Os povos do mundo árabe têm sofrido nas últimas décadas sob a dominação de governos autocráticos impiedosos e opressores que roubaram suas riquezas e perseguiram qualquer voz dissidente. E o ocidente aceitou, por conveniência ou por interesses comerciais, essa situação degradante que fere os princípios básicos dos direitos e da dignidade humanos. A única alternativa que parecia existir era o regime do islamismo extremista, do tipo da teocracia iraniana.
O cenário mudou radicalmente quando um jovem tunisiano vendedor de frutas se auto-imolou em um ato de desespero após a apreensão de sua barraca pela polícia local. O movimento de protesto que desencadeou foi como um choque de abalo sísmico que atingiu toda a região, desde o Atlântico até o Golfo da Pérsia. Milhões de súditos passivos saíram às ruas para manifestar seus protestos contra os governos autoritários e clamar por reformas democráticas. A relativa facilidade com que as populações revoltadas derrubaram as ditaduras na Tunísia e no Egito não deve iludir os observadores e analistas políticos no mundo ocidental. Nos dois países, a recusa das forças armadas de atirar na população inviabilizaram a resistência dos governos, que foram obrigados a ceder às reivindicações por liberdade e democracia.
A onda de protestos que continua a percorrer o mundo árabe estancou na Líbia, governada há quarenta anos pelo coronel Muammar Qadaffi, seus filhos e um grupo restrito de oligarcas, beneficiados pelo regime que conseguiu acumular uma imensa fortuna, estimada em centenas de bilhões de dólares, boa parte dos quais está nas mãos da família do ditador e depositada em contas bancárias e paraísos fiscais no exterior. São esses recursos apropriados ilegalmente que permitiram o recrutamento, a compra de armas e a manutenção de milícias de mercenários vindos de países africanos. Estão dispostos ao redor da capital Trípoli, com a incumbência de defender o governo ditatorial, semeando o pânico com atos da maior brutalidade entre a população civil e também entre as forças da oposição.
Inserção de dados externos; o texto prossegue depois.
/-! ## Registers and the model's own fields -/

@[simp] theorem setReg_regs (a v : Nat) (s : State) : (setReg a v s).regs = mapSet 0 s.regs a (v ^^^ regReset a) := rfl
@[simp] theorem setReg_shadows (a v : Nat) (s : State) : (setReg a v s).shadows = s.shadows := rfl
@[simp] theorem setReg_heldHigh (a v : Nat) (s : State) : (setReg a v s).heldHigh = s.heldHigh := rfl
@[simp] theorem setReg_fuse (a v : Nat) (s : State) : (setReg a v s).fuse = s.fuse := rfl
@[simp] theorem setReg_top (a v : Nat) (s : State) : (setReg a v s).top = s.top := rfl
@[simp] theorem setReg_cru (a v : Nat) (s : State) : (setReg a v s).cru = s.cru := rfl
@[simp] theorem setReg_tu (a v : Nat) (s : State) : (setReg a v s).tu = s.tu := rfl
@[simp] theorem setReg_pad (a v : Nat) (s : State) : (setReg a v s).pad = s.pad := rfl
@[simp] theorem setReg_fws (a v : Nat) (s : State) : (setReg a v s).fws = s.fws := rfl
@[simp] theorem setReg_evc (a v : Nat) (s : State) : (setReg a v s).evc = s.evc := rfl
@[simp] theorem setReg_hfe (a v : Nat) (s : State) : (setReg a v s).hfe = s.hfe := rfl
@[simp] theorem setReg_qe (a v : Nat) (s : State) : (setReg a v s).qe = s.qe := rfl
@[simp] theorem setReg_mgc (a v : Nat) (s : State) : (setReg a v s).mgc = s.mgc := rfl
@[simp] theorem setReg_tabs (a v : Nat) (s : State) : (setReg a v s).tabs = s.tabs := rfl
@[simp] theorem setReg_dur (a v : Nat) (s : State) : (setReg a v s).dur = s.dur := rfl
@[simp] theorem setReg_units (a v : Nat) (s : State) : (setReg a v s).units = s.units := rfl
@[simp] theorem setReg_flc (a v : Nat) (s : State) : (setReg a v s).flc = s.flc := rfl
@[simp] theorem setReg_clc (a v : Nat) (s : State) : (setReg a v s).clc = s.clc := rfl
@[simp] theorem setReg_rcu (a v : Nat) (s : State) : (setReg a v s).rcu = s.rcu := rfl
@[simp] theorem setReg_wpe (a v : Nat) (s : State) : (setReg a v s).wpe = s.wpe := rfl
@[simp] theorem setReg_mme (a v : Nat) (s : State) : (setReg a v s).mme = s.mme := rfl
@[simp] theorem setReg_jnl (a v : Nat) (s : State) : (setReg a v s).jnl = s.jnl := rfl
@[simp] theorem setReg_ite (a v : Nat) (s : State) : (setReg a v s).ite = s.ite := rfl
@[simp] theorem setReg_bpm (a v : Nat) (s : State) : (setReg a v s).bpm = s.bpm := rfl
@[simp] theorem setReg_dmc (a v : Nat) (s : State) : (setReg a v s).dmc = s.dmc := rfl
@[simp] theorem setReg_drawn (a v : Nat) (s : State) : (setReg a v s).drawn = s.drawn := rfl
@[simp] theorem setReg_out (a v : Nat) (s : State) : (setReg a v s).out = s.out := rfl
@[simp] theorem setReg_pending (a v : Nat) (s : State) : (setReg a v s).pending = s.pending := rfl
@[simp] theorem setF_shadows (f : Fld) (v : Nat) (s : State) : (setF f v s).shadows = s.shadows := rfl
@[simp] theorem setF_heldHigh (f : Fld) (v : Nat) (s : State) : (setF f v s).heldHigh = s.heldHigh := rfl
@[simp] theorem setF_fuse (f : Fld) (v : Nat) (s : State) : (setF f v s).fuse = s.fuse := rfl
@[simp] theorem setF_top (f : Fld) (v : Nat) (s : State) : (setF f v s).top = s.top := rfl
@[simp] theorem setF_cru (f : Fld) (v : Nat) (s : State) : (setF f v s).cru = s.cru := rfl
@[simp] theorem setF_tu (f : Fld) (v : Nat) (s : State) : (setF f v s).tu = s.tu := rfl
@[simp] theorem setF_pad (f : Fld) (v : Nat) (s : State) : (setF f v s).pad = s.pad := rfl
@[simp] theorem setF_fws (f : Fld) (v : Nat) (s : State) : (setF f v s).fws = s.fws := rfl
@[simp] theorem setF_evc (f : Fld) (v : Nat) (s : State) : (setF f v s).evc = s.evc := rfl
@[simp] theorem setF_hfe (f : Fld) (v : Nat) (s : State) : (setF f v s).hfe = s.hfe := rfl
@[simp] theorem setF_qe (f : Fld) (v : Nat) (s : State) : (setF f v s).qe = s.qe := rfl
@[simp] theorem setF_mgc (f : Fld) (v : Nat) (s : State) : (setF f v s).mgc = s.mgc := rfl
@[simp] theorem setF_tabs (f : Fld) (v : Nat) (s : State) : (setF f v s).tabs = s.tabs := rfl
@[simp] theorem setF_dur (f : Fld) (v : Nat) (s : State) : (setF f v s).dur = s.dur := rfl
@[simp] theorem setF_units (f : Fld) (v : Nat) (s : State) : (setF f v s).units = s.units := rfl
@[simp] theorem setF_flc (f : Fld) (v : Nat) (s : State) : (setF f v s).flc = s.flc := rfl
@[simp] theorem setF_clc (f : Fld) (v : Nat) (s : State) : (setF f v s).clc = s.clc := rfl
@[simp] theorem setF_rcu (f : Fld) (v : Nat) (s : State) : (setF f v s).rcu = s.rcu := rfl
@[simp] theorem setF_wpe (f : Fld) (v : Nat) (s : State) : (setF f v s).wpe = s.wpe := rfl
@[simp] theorem setF_mme (f : Fld) (v : Nat) (s : State) : (setF f v s).mme = s.mme := rfl
@[simp] theorem setF_jnl (f : Fld) (v : Nat) (s : State) : (setF f v s).jnl = s.jnl := rfl
@[simp] theorem setF_ite (f : Fld) (v : Nat) (s : State) : (setF f v s).ite = s.ite := rfl
@[simp] theorem setF_bpm (f : Fld) (v : Nat) (s : State) : (setF f v s).bpm = s.bpm := rfl
@[simp] theorem setF_dmc (f : Fld) (v : Nat) (s : State) : (setF f v s).dmc = s.dmc := rfl
@[simp] theorem setF_drawn (f : Fld) (v : Nat) (s : State) : (setF f v s).drawn = s.drawn := rfl
@[simp] theorem setF_out (f : Fld) (v : Nat) (s : State) : (setF f v s).out = s.out := rfl
@[simp] theorem setF_pending (f : Fld) (v : Nat) (s : State) : (setF f v s).pending = s.pending := rfl
@[simp] theorem bumpF_shadows (f : Fld) (n : Nat) (s : State) : (bumpF f n s).shadows = s.shadows := rfl
@[simp] theorem bumpF_heldHigh (f : Fld) (n : Nat) (s : State) : (bumpF f n s).heldHigh = s.heldHigh := rfl
@[simp] theorem bumpF_fuse (f : Fld) (n : Nat) (s : State) : (bumpF f n s).fuse = s.fuse := rfl
@[simp] theorem bumpF_top (f : Fld) (n : Nat) (s : State) : (bumpF f n s).top = s.top := rfl
@[simp] theorem bumpF_cru (f : Fld) (n : Nat) (s : State) : (bumpF f n s).cru = s.cru := rfl
@[simp] theorem bumpF_tu (f : Fld) (n : Nat) (s : State) : (bumpF f n s).tu = s.tu := rfl
@[simp] theorem bumpF_pad (f : Fld) (n : Nat) (s : State) : (bumpF f n s).pad = s.pad := rfl
@[simp] theorem bumpF_fws (f : Fld) (n : Nat) (s : State) : (bumpF f n s).fws = s.fws := rfl
@[simp] theorem bumpF_evc (f : Fld) (n : Nat) (s : State) : (bumpF f n s).evc = s.evc := rfl
@[simp] theorem bumpF_hfe (f : Fld) (n : Nat) (s : State) : (bumpF f n s).hfe = s.hfe := rfl
@[simp] theorem bumpF_qe (f : Fld) (n : Nat) (s : State) : (bumpF f n s).qe = s.qe := rfl
@[simp] theorem bumpF_mgc (f : Fld) (n : Nat) (s : State) : (bumpF f n s).mgc = s.mgc := rfl
@[simp] theorem bumpF_tabs (f : Fld) (n : Nat) (s : State) : (bumpF f n s).tabs = s.tabs := rfl
@[simp] theorem bumpF_dur (f : Fld) (n : Nat) (s : State) : (bumpF f n s).dur = s.dur := rfl
@[simp] theorem bumpF_units (f : Fld) (n : Nat) (s : State) : (bumpF f n s).units = s.units := rfl
@[simp] theorem bumpF_flc (f : Fld) (n : Nat) (s : State) : (bumpF f n s).flc = s.flc := rfl
@[simp] theorem bumpF_clc (f : Fld) (n : Nat) (s : State) : (bumpF f n s).clc = s.clc := rfl
@[simp] theorem bumpF_rcu (f : Fld) (n : Nat) (s : State) : (bumpF f n s).rcu = s.rcu := rfl
@[simp] theorem bumpF_wpe (f : Fld) (n : Nat) (s : State) : (bumpF f n s).wpe = s.wpe := rfl
@[simp] theorem bumpF_mme (f : Fld) (n : Nat) (s : State) : (bumpF f n s).mme = s.mme := rfl
@[simp] theorem bumpF_jnl (f : Fld) (n : Nat) (s : State) : (bumpF f n s).jnl = s.jnl := rfl
@[simp] theorem bumpF_ite (f : Fld) (n : Nat) (s : State) : (bumpF f n s).ite = s.ite := rfl
@[simp] theorem bumpF_bpm (f : Fld) (n : Nat) (s : State) : (bumpF f n s).bpm = s.bpm := rfl
@[simp] theorem bumpF_dmc (f : Fld) (n : Nat) (s : State) : (bumpF f n s).dmc = s.dmc := rfl
@[simp] theorem bumpF_drawn (f : Fld) (n : Nat) (s : State) : (bumpF f n s).drawn = s.drawn := rfl
@[simp] theorem bumpF_out (f : Fld) (n : Nat) (s : State) : (bumpF f n s).out = s.out := rfl
@[simp] theorem bumpF_pending (f : Fld) (n : Nat) (s : State) : (bumpF f n s).pending = s.pending := rfl
@[simp] theorem emit_regs (o : Out) (s : State) : (emit o s).regs = s.regs := rfl
@[simp] theorem emit_shadows (o : Out) (s : State) : (emit o s).shadows = s.shadows := rfl
@[simp] theorem emit_heldHigh (o : Out) (s : State) : (emit o s).heldHigh = s.heldHigh := rfl
@[simp] theorem emit_fuse (o : Out) (s : State) : (emit o s).fuse = s.fuse := rfl
@[simp] theorem emit_top (o : Out) (s : State) : (emit o s).top = s.top := rfl
@[simp] theorem emit_cru (o : Out) (s : State) : (emit o s).cru = s.cru := rfl
@[simp] theorem emit_tu (o : Out) (s : State) : (emit o s).tu = s.tu := rfl
@[simp] theorem emit_pad (o : Out) (s : State) : (emit o s).pad = s.pad := rfl
@[simp] theorem emit_fws (o : Out) (s : State) : (emit o s).fws = s.fws := rfl
@[simp] theorem emit_evc (o : Out) (s : State) : (emit o s).evc = s.evc := rfl
@[simp] theorem emit_hfe (o : Out) (s : State) : (emit o s).hfe = s.hfe := rfl
@[simp] theorem emit_qe (o : Out) (s : State) : (emit o s).qe = s.qe := rfl
@[simp] theorem emit_mgc (o : Out) (s : State) : (emit o s).mgc = s.mgc := rfl
@[simp] theorem emit_tabs (o : Out) (s : State) : (emit o s).tabs = s.tabs := rfl
@[simp] theorem emit_dur (o : Out) (s : State) : (emit o s).dur = s.dur := rfl
@[simp] theorem emit_units (o : Out) (s : State) : (emit o s).units = s.units := rfl
@[simp] theorem emit_flc (o : Out) (s : State) : (emit o s).flc = s.flc := rfl
@[simp] theorem emit_clc (o : Out) (s : State) : (emit o s).clc = s.clc := rfl
@[simp] theorem emit_rcu (o : Out) (s : State) : (emit o s).rcu = s.rcu := rfl
@[simp] theorem emit_wpe (o : Out) (s : State) : (emit o s).wpe = s.wpe := rfl
@[simp] theorem emit_mme (o : Out) (s : State) : (emit o s).mme = s.mme := rfl
@[simp] theorem emit_jnl (o : Out) (s : State) : (emit o s).jnl = s.jnl := rfl
@[simp] theorem emit_ite (o : Out) (s : State) : (emit o s).ite = s.ite := rfl
@[simp] theorem emit_bpm (o : Out) (s : State) : (emit o s).bpm = s.bpm := rfl
@[simp] theorem emit_dmc (o : Out) (s : State) : (emit o s).dmc = s.dmc := rfl
@[simp] theorem emit_drawn (o : Out) (s : State) : (emit o s).drawn = s.drawn := rfl
@[simp] theorem emit_out (o : Out) (s : State) : (emit o s).out = o :: s.out := rfl
@[simp] theorem emit_pending (o : Out) (s : State) : (emit o s).pending = s.pending := rfl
Enquanto combates se travam pela posse de cidades-chave controladoras da rede de oleodutos que abastecem os países europeus, surgem a cada dia mais evidências da resistência dos pilotos da força aérea em acatar as ordens de lançar bombas sobre os redutos dos oposicionistas que avançam de Benghazi, segunda maior cidade do país, em direção à capital, Trípoli. Ao mesmo tempo em que se travam os combates que, segundo diversas fontes, teriam causado milhares de vítimas, surge um crescente consenso entre os países ocidentais e nos órgãos internacionais de acusar Qadaffi de genocídio e de convocá-lo a comparecer perante o TPI – Tribunal Penal Internacional, sediado em Haia, Holanda. O ditador, confiante no poder de fogo de sua guarda pretoriana, não parece disposto a ceder às pressões populares e ameaça com uma guerra civil na qual “arrancará os olhos” de seus adversários. A movimentação de unidades navais da quinta frota de guerra dos EUA, estacionada no Bahrein, bem como as ameaças de fechamento do espaço aéreo sobre a Líbia, impedindo inclusive os vôos de aeronaves civis, não parecem intimidar o ditador, disposto a resistir até o fim.
Diferentemente do Egito, onde a decisão das forças armadas de não atirar no povo inclinou a balança a favor da população revoltada, a lealdade a Qadaffi dos soldados mercenários estrangeiros, portanto sem vínculos com o povo da Líbia, ameaça prolongar o conflito, com danos materiais e vítimas humanas incontáveis.
A indecisão e a demora dos combates na Líbia têm repercussão nos outros países do mundo árabe. O ditador do Iêmen, Ali A. Saleh, há 32 anos no poder, procura conter os protestos da população com promessas de não candidatar-se mais nas eleições de 2013. Essas promessas não conseguem conter os milhares de manifestantes nas principais cidades do país, reforçadas agora pela adesão de chefes tribais que até então apoiaram o governo. No minúsculo reino de Bahrein, o rei H. al Khalifa, sunita, encontra-se sob pressão da maioria xiita da população, clamando por reformas. Movimentos de protestos surgiram também no Omã, país de importância estratégica por sua localização na entrada do Golfo da Pérsia, pelo qual passa grande quantidade de petróleo em direção ao mundo ocidental. Protestos surgiram também no Sudão cujo presidente Omar al Bashir é réu no TPI, acusado de genocídio na região de Darfour, hoje independente.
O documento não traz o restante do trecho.